42. The Atlas login appears. Enter the user holger_gov and the password holger_gov.
43. Click on the Tags tab on the left side of the screen.
44. Click on Create Tag. The Create a new tag dialog opens.
45. In the Name field, enter EXPIRES_ON. Click the Create button.
46. Click on the ADD Attribute+ button for the EXPIRES_ON tag.
47. In the Attribute name field enter expiry_date. Click the green Add button.
48. Click on the Search tab.
49. Toggle right to select DSL. Select hive_table from Search For drop down. Click the green Search button.
50. Locate the tax_2015 table. Click on the + in the Tags column. The Add Tag dialog appears.
51. Select EXPIRES_ON from the drop down.
52. Set the expiry_date attribute to 2015/12/31 Then click the green Add button.
Verifying raj_ops can Access tax_2015 but maria_dev can't
53. Return to the Ambari Hive View and log in as raj_ops.
54. Enter the query below in the Query Editor:
select * from finance.tax_2015;
55. Click the green Execute button.
56. The query succeeds without error and the results appear in the bottom of the window.
57. Sign out of Ambari and log back in as maria_dev.
58. Enter the same query in the Query Editor:
select * from finance.tax_2015;
59. The following error is reported:
org.apache.hive.service.cli.HiveSQLException: Error while compiling statement: FAILED: HiveAccessControlException Permission denied: user [maria_dev] does not have [SELECT] privilege on [finance/tax_2015/fed_tax,local_tax,ssn,state_tax]
Inspecting the Audit Log to See Denial by EXPIRES_ON Rule
60. To see which policy caused the error.
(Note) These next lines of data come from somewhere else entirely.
-- ==== Sys2Proof/Machine/State/Parse.lean ====
section
/-! DEFINITION. State/Parse.lean: the parse graph's banks and policers, and the extracted-field vector (chapter 6). -/

namespace Sys2Proof.Machine
open Sys2Proof

/-- One bank of the PARSE unit: nodes by direction × 256 + number, each 64 words (R137, R138), malformed actions and policers. -/
structure ParseBank where
  nodes : Tbl (List Nat)
  /-- PARSE_MALFORMED_CFG of the receive and transmit direction -/
  actions : Vector Nat 2
  /-- PARSE_PUNT_POLICER of the 32 pipelines -/
  policers : Vector Nat 32
deriving DecidableEq, Repr, Inhabited

/-- A policer's bucket: credit in millionths of a packet, and when it was last brought up to date, in ns (R147). -/
structure PuntBucket where
  credit : Nat
  at_ : Nat
deriving DecidableEq, Repr

/-- The PARSE unit. -/
structure Parse where
  banks : Staged ParseBank
  /-- the physical bank that is topcoat (PARSE_BANK_STATUS) -/
  topBank : Bool
  buckets : Vector PuntBucket 32
  mirrorEn : Bool
  mirrorPort : Nat
deriving DecidableEq, Repr

/-- The extracted-field vector (R143). -/
structure FieldVec where
  c : Vector Nat 32
  h : Vector (Option Nat) 16
  profile : Nat
  flags : Nat
  express : Bool
  passes : Nat
  nodes : Nat
  payloadOffset : Nat
  length : Nat
  source : Nat
  epoch : Nat
  cause : Nat
  failNode : Nat
  failCursor : Nat
deriving DecidableEq, Repr

/-- A bank at its reset values: no valid node, every action DROP, each policer at 10 Mpps and 256 packets (R147, R157). -/
def ParseBank.reset : ParseBank where
  nodes := []
  actions := Vector.replicate 2 0
  policers := Vector.replicate 32 (0x100 * 2 ^ 19 + 0x2710)

/-- The PARSE unit after reset. -/
def Parse.reset : Parse where
  banks := ⟨ParseBank.reset, ParseBank.reset, ParseBank.reset⟩
  topBank := false
  buckets := Vector.replicate 32 ⟨0, 0⟩
  mirrorEn := false
  mirrorPort := 0

/-- The vector before the first node (R143). -/
def FieldVec.empty : FieldVec where
  c := Vector.replicate 32 0
  h := Vector.replicate 16 none
  profile := 0
  flags := 0
  express := false
  passes := 1
  nodes := 0
  payloadOffset := 0
  length := 0
  source := 0
  epoch := 0
  cause := 0
  failNode := 0
  failCursor := 0

end Sys2Proof.Machine
end

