-- ==== Sys2Proof/Machine/State/Dram.lean ====
section
/-! DEFINITION. State/Dram.lean: the DRAM channels, their requests, the carve and device memory (chapter 15). -/

namespace Sys2Proof.Machine
open Sys2Proof

/-- The sizes the owner sets of the DRAM carve, in GiB (R403). -/
structure Carve where
  cache : Nat
  program : Nat
deriving DecidableEq, Repr

/-- The carve without a record in the protected store (R403). -/
def Carve.reset : Carve := ⟨32, 16⟩

/-- What a row of a channel has shown since BOOT (R418). -/
structure RowState where
  /-- distinct correctable locations, as 64-byte DPA granules -/
  bad : List Nat
  /-- some location of it is poisoned -/
  poisoned : Bool
  /-- 0 in use, 1 repair candidate, 2 soft-repaired, 3 unrepairable -/
  state : Nat
deriving DecidableEq, Repr

/-- A request that has been accepted and not yet answered (R410, R411). -/
structure DramWait where
  req : DramReq
  issued : Nat
  deadline : Nat
  /-- re-read once after an uncorrectable result (R414) -/
  retried : Bool
  /-- what the last write accepted before it left there (R412) -/
  data : List Byte
deriving DecidableEq, Repr

/-- A DRAM channel. -/
structure DramChan where
  /-- DRAMC_CH_STATUS.STATE: 0 ABSENT, 1 TRAINING, 2 READY, 3 REPLAY, 4 RETRAINING, 5 LOST -/
  state : Nat
  /-- SPD serial number and capacity in GiB of its RDIMM; 0 where there is none -/
  serial : Nat
  installed : Nat
  /-- the largest tRFC1 of its devices in ns -/
  trfc : Nat
  temp : Int
  hot : Bool
  /-- the instants of alerts of the last 10 µs, in ns -/
  alerts : List Nat
  /-- a refresh instant fell into a replay or a retrain (R409) -/
  refreshOwed : Bool
  rows : Tbl RowState
  /-- rows that wait for post-package repair, in the order they became candidates -/
  candidates : List Nat
  /-- fully trained at the last BOOT -/
  full : Bool
  /-- 64-byte accesses of the epoch in progress (R407) -/
  accesses : Nat
  queue : List DramWait
  /-- requests that wait at their port (R411) -/
  waiting : List DramWait
deriving DecidableEq, Repr

/-- The DRAM controllers. -/
structure Dram where
  chans : Vector DramChan 12
  /-- channels the interleave was formed of at BOOT, in ascending order (R406) -/
  order : List Nat
  /-- the interleave key -/
  ikey : Nat
  /-- data rate code 1 to 4, and the capacity used of each channel in GiB (R402) -/
  speed : Nat
  perChannel : Nat
  hotMode : Bool
  /-- tREFI in force, in CLK_MEM (R408, R409) -/
  trefi : Nat
  /-- DRAMC_IMBALANCE: ALERT, MAX_CH, MAX_SHARE, THRESHOLD -/
  alert : Bool
  maxCh : Nat
  maxShare : Nat
  threshold : Nat
  /-- every channel in service took a quick start at the last BOOT -/
  quick : Bool
  /-- bytes by device physical address; what nothing has written reads 0 -/
  mem : Mem
deriving DecidableEq, Repr

/-- A channel without an RDIMM. -/
def DramChan.reset : DramChan where
  state := 0
  serial := 0
  installed := 0
  trfc := 0
  temp := 0
  hot := false
  alerts := []
  refreshOwed := false
  rows := []
  candidates := []
  full := false
  accesses := 0
  queue := []
  waiting := []

/-- DRAMC before BOOT has trained a channel. (DESIGN CHOICE, log 10) -/
def Dram.reset : Dram where
  chans := Vector.replicate 12 DramChan.reset
  order := []
  ikey := 0
  speed := 0
  perChannel := 0
  hotMode := false
  trefi := 3900
  alert := false
  maxCh := 0
  maxShare := 0
  threshold := 0x100
  quick := false
  mem := []

end Sys2Proof.Machine
end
Return to Ranger and log in as raj_ops.
61. Click on Audit. Then click on the Access tab.
62. Click in the filter to select SERVICE TYPE Hive and RESULT Denied.
63. If you click on the Policy ID link, you will see the policy that caused the denial is the EXPIRES_ON policy.
This article shows how to create a tag based policy using Atlas and Ranger that prevents access to data after a specified date. Data expiration policies make it easier to comply with regulations and prevents errors caused by using out of date tables.